**Your instructions**. With the line containing "home (R250). -/" as the first and the final line of the entries as the last, repeat exactly the lines in that span, including both.

**Data**.

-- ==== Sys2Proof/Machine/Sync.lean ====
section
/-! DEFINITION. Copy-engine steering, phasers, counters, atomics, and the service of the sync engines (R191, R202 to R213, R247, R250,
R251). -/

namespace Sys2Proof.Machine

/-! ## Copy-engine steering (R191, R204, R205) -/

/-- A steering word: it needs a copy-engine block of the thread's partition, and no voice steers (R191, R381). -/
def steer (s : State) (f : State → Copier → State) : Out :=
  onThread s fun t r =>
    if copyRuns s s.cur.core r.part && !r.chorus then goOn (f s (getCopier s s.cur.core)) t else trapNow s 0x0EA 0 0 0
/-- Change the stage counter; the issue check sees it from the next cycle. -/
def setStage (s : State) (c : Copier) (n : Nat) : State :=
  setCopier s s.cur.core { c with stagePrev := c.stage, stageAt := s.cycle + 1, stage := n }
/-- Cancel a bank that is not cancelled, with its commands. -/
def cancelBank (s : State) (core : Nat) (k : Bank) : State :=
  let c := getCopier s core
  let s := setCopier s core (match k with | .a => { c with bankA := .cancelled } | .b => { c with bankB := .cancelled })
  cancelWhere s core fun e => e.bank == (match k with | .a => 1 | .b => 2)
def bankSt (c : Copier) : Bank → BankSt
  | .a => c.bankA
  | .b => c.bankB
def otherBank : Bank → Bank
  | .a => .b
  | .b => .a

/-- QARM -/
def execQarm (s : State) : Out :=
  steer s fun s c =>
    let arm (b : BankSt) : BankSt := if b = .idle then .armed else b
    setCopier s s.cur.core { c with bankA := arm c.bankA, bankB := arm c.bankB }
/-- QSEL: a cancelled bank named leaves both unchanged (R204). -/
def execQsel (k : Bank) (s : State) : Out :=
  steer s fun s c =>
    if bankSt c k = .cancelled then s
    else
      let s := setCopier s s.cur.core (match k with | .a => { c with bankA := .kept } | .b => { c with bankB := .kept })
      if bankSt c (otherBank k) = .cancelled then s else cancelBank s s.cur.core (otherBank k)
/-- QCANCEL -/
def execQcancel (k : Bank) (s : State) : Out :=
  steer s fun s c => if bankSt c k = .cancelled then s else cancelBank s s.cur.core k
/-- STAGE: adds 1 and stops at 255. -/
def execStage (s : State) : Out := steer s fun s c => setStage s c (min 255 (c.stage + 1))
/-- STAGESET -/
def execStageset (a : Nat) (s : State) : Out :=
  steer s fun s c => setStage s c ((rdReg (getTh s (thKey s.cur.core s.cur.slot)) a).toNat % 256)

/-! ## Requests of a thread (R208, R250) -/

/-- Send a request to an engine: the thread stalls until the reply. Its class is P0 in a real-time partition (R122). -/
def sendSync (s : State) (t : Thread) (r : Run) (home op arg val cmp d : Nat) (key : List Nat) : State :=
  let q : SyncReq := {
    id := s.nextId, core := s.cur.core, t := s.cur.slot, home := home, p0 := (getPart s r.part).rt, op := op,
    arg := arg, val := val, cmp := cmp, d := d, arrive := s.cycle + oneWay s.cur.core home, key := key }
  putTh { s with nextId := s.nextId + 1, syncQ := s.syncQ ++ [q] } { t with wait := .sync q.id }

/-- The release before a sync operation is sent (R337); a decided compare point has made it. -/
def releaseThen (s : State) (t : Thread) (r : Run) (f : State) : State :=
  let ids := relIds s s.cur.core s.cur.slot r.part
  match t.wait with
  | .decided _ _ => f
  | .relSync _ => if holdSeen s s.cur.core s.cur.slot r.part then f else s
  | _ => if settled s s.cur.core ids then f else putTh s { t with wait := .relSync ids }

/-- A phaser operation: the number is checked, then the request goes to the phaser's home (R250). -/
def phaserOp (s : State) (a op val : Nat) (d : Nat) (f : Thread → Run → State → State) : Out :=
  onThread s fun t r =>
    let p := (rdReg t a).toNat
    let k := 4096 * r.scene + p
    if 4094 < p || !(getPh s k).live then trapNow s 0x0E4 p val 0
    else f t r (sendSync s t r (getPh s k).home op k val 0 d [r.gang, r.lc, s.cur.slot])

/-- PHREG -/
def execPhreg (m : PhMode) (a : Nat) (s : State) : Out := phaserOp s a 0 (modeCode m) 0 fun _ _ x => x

**Written solution**.
/-- A phaser operation: the number is checked, then the request goes to the phaser's home (R250). -/
def phaserOp (s : State) (a op val : Nat) (d : Nat) (f : Thread → Run → State → State) : Out :=
  onThread s fun t r =>
    let p := (rdReg t a).toNat
    let k := 4096 * r.scene + p
    if 4094 < p || !(getPh s k).live then trapNow s 0x0E4 p val 0
    else f t r (sendSync s t r (getPh s k).home op k val 0 d [r.gang, r.lc, s.cur.slot])

/-- PHREG -/
def execPhreg (m : PhMode) (a : Nat) (s : State) : Out := phaserOp s a 0 (modeCode m) 0 fun _ _ x => x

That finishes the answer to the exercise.